Microsoft sees ethics as an aspect of AI the industry needs to address. Michael Philips, assistant general counsel at Microsoft, said: “We don’t debate so much about can computers achieve these things. The real question is, should they?”

Microsoft has an AI and Ethics in Engineering and Research (AETHER) Committee. “The technology is out there and it is moving very quickly,” said Philips. “Some fantastic things have happened at the EU and in Singapore. But there is a real gap still between these concepts and getting to a framework and then translating to actual practices.”

Microsoft, and others including Google, are “calling for policy makers to become more engaged”. Regulation will be focused on sector-specific applications such as facial recognition, he said.

“There are calls to put a moratorium on the technology. We hear the concerns, but the promise of the technology is so significant that just putting it on ice really isn’t the way to get through the issues.”

A history of extrapolating developer complexity

Microsoft’s developer platform used to be characterised by end-to-end Windows, .net and SQL Server. But the world of machine learning and AI is dominated by open source. This is something the company now embraces.

“Our focus is on how do we build powerful composable pieces that can be used independently and that embrace open protocols, whether it’s HDFS [Hadoop Distributed File System], whether it’s Spark, PyTorch or TensorFlow, Python, and the rich variety of open source. So customers have maximum flexibility,” said Guthrie.
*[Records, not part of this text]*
-- ==== Sys2Proof/WellFormed.lean ====
section
/-! DEFINITION. Which instruction terms stand for a complete instruction. -/

namespace Sys2Proof

/-- A well-formed instruction is one the decoder can read from a complete instruction. The bare prefix is not: `0xCB` is
"never an instruction by itself" (spec/30_encoding.md R121). Operands need no check, since every value of a `Byte` or `Word`
operand is encodable (R128). -/
abbrev WellFormed (i : Instr) : Prop := i ≠ Instr.prefix_cb

end Sys2Proof
end

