theorem rst_18 : Statement .rst_18 := ⟨.inr rfl, (by decide : 0x0DF < 0x200)⟩

theorem ldh_atn_a (n : Byte) : Statement (.ldh_atn_a n) := ⟨.inr rfl, (by decide : 0x0E0 < 0x200)⟩

theorem pop_hl : Statement .pop_hl := ⟨.inr rfl, (by decide : 0x0E1 < 0x200)⟩

theorem ld_atC_a : Statement .ld_atC_a := ⟨.inr rfl, (by decide : 0x0E2 < 0x200)⟩

theorem illegal_e3 : Statement .illegal_e3 := ⟨.inr rfl, (by decide : 0x0E3 < 0x200)⟩

theorem illegal_e4 : Statement .illegal_e4 := ⟨.inr rfl, (by decide : 0x0E4 < 0x200)⟩

theorem push_hl : Statement .push_hl := ⟨.inr rfl, (by decide : 0x0E5 < 0x200)⟩

theorem and_a_n (n : Byte) : Statement (.and_a_n n) := ⟨.inr rfl, (by decide : 0x0E6 < 0x200)⟩

theorem rst_20 : Statement .rst_20 := ⟨.inr rfl, (by decide : 0x0E7 < 0x200)⟩

theorem add_sp_e (e : Byte) : Statement (.add_sp_e e) := ⟨.inr rfl, (by decide : 0x0E8 < 0x200)⟩

theorem jp_atHL : Statement .jp_atHL := ⟨.inr rfl, (by decide : 0x0E9 < 0x200)⟩

theorem ld_atnn_a (nn : Word) : Statement (.ld_atnn_a nn) := ⟨.inr rfl, (by decide : 0x0EA < 0x200)⟩

theorem illegal_eb : Statement .illegal_eb := ⟨.inr rfl, (by decide : 0x0EB < 0x200)⟩

theorem illegal_ec : Statement .illegal_ec := ⟨.inr rfl, (by decide : 0x0EC < 0x200)⟩

theorem illegal_ed : Statement .illegal_ed := ⟨.inr rfl, (by decide : 0x0ED < 0x200)⟩

theorem xor_a_n (n : Byte) : Statement (.xor_a_n n) := ⟨.inr rfl, (by decide : 0x0EE < 0x200)⟩

theorem rst_28 : Statement .rst_28 := ⟨.inr rfl, (by decide : 0x0EF < 0x200)⟩

theorem ldh_a_atn (n : Byte) : Statement (.ldh_a_atn n) := ⟨.inr rfl, (by decide : 0x0F0 < 0x200)⟩

theorem pop_af : Statement .pop_af := ⟨.inr rfl, (by decide : 0x0F1 < 0x200)⟩

theorem ld_a_atC : Statement .ld_a_atC := ⟨.inr rfl, (by decide : 0x0F2 < 0x200)⟩

theorem di : Statement .di := ⟨.inr rfl, (by decide : 0x0F3 < 0x200)⟩

theorem illegal_f4 : Statement .illegal_f4 := ⟨.inr rfl, (by decide : 0x0F4 < 0x200)⟩

theorem push_af : Statement .push_af := ⟨.inr rfl, (by decide : 0x0F5 < 0x200)⟩

theorem or_a_n (n : Byte) : Statement (.or_a_n n) := ⟨.inr rfl, (by decide : 0x0F6 < 0x200)⟩

theorem rst_30 : Statement .rst_30 := ⟨.inr rfl, (by decide : 0x0F7 < 0x200)⟩

theorem ld_hl_sp_e (e : Byte) : Statement (.ld_hl_sp_e e) := ⟨.inr rfl, (by decide : 0x0F8 < 0x200)⟩

theorem ld_sp_hl : Statement .ld_sp_hl := ⟨.inr rfl, (by decide : 0x0F9 < 0x200)⟩

theorem ld_a_atnn (nn : Word) : Statement (.ld_a_atnn nn) := ⟨.inr rfl, (by decide : 0x0FA < 0x200)⟩

theorem ei : Statement .ei := ⟨.inr rfl, (by decide : 0x0FB < 0x200)⟩

theorem illegal_fc : Statement .illegal_fc := ⟨.inr rfl, (by decide : 0x0FC < 0x200)⟩

theorem illegal_fd : Statement .illegal_fd := ⟨.inr rfl, (by decide : 0x0FD < 0x200)⟩

theorem cp_a_n (n : Byte) : Statement (.cp_a_n n) := ⟨.inr rfl, (by decide : 0x0FE < 0x200)⟩

theorem rst_38 : Statement .rst_38 := ⟨.inr rfl, (by decide : 0x0FF < 0x200)⟩

theorem rlc_b : Statement .rlc_b := ⟨.inr rfl, (by decide : 0x100 < 0x200)⟩

theorem rlc_c : Statement .rlc_c := ⟨.inr rfl, (by decide : 0x101 < 0x200)⟩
These tools are challenging for organisations without data science skills, so the company also provides pre-built AI services. Azure Cognitive Services packages AI in the fields of vision, knowledge analysis, speech, language, anomaly detection and finally search, making it possible for non-specialist developers to build AI solutions.

Democratisation of technology.

“If you look back at Microsoft’s history, that’s always been our approach. Once, building anything with a UI was super hard. Then Visual Studio and Visual Basic came along and changed it,” said Guthrie.

Given Guthrie’s background and Microsoft’s track record in the developer community, from an AI-perspective, it is more evidence that under CEO Satya Nadella the company is becoming less interested in consumer technology.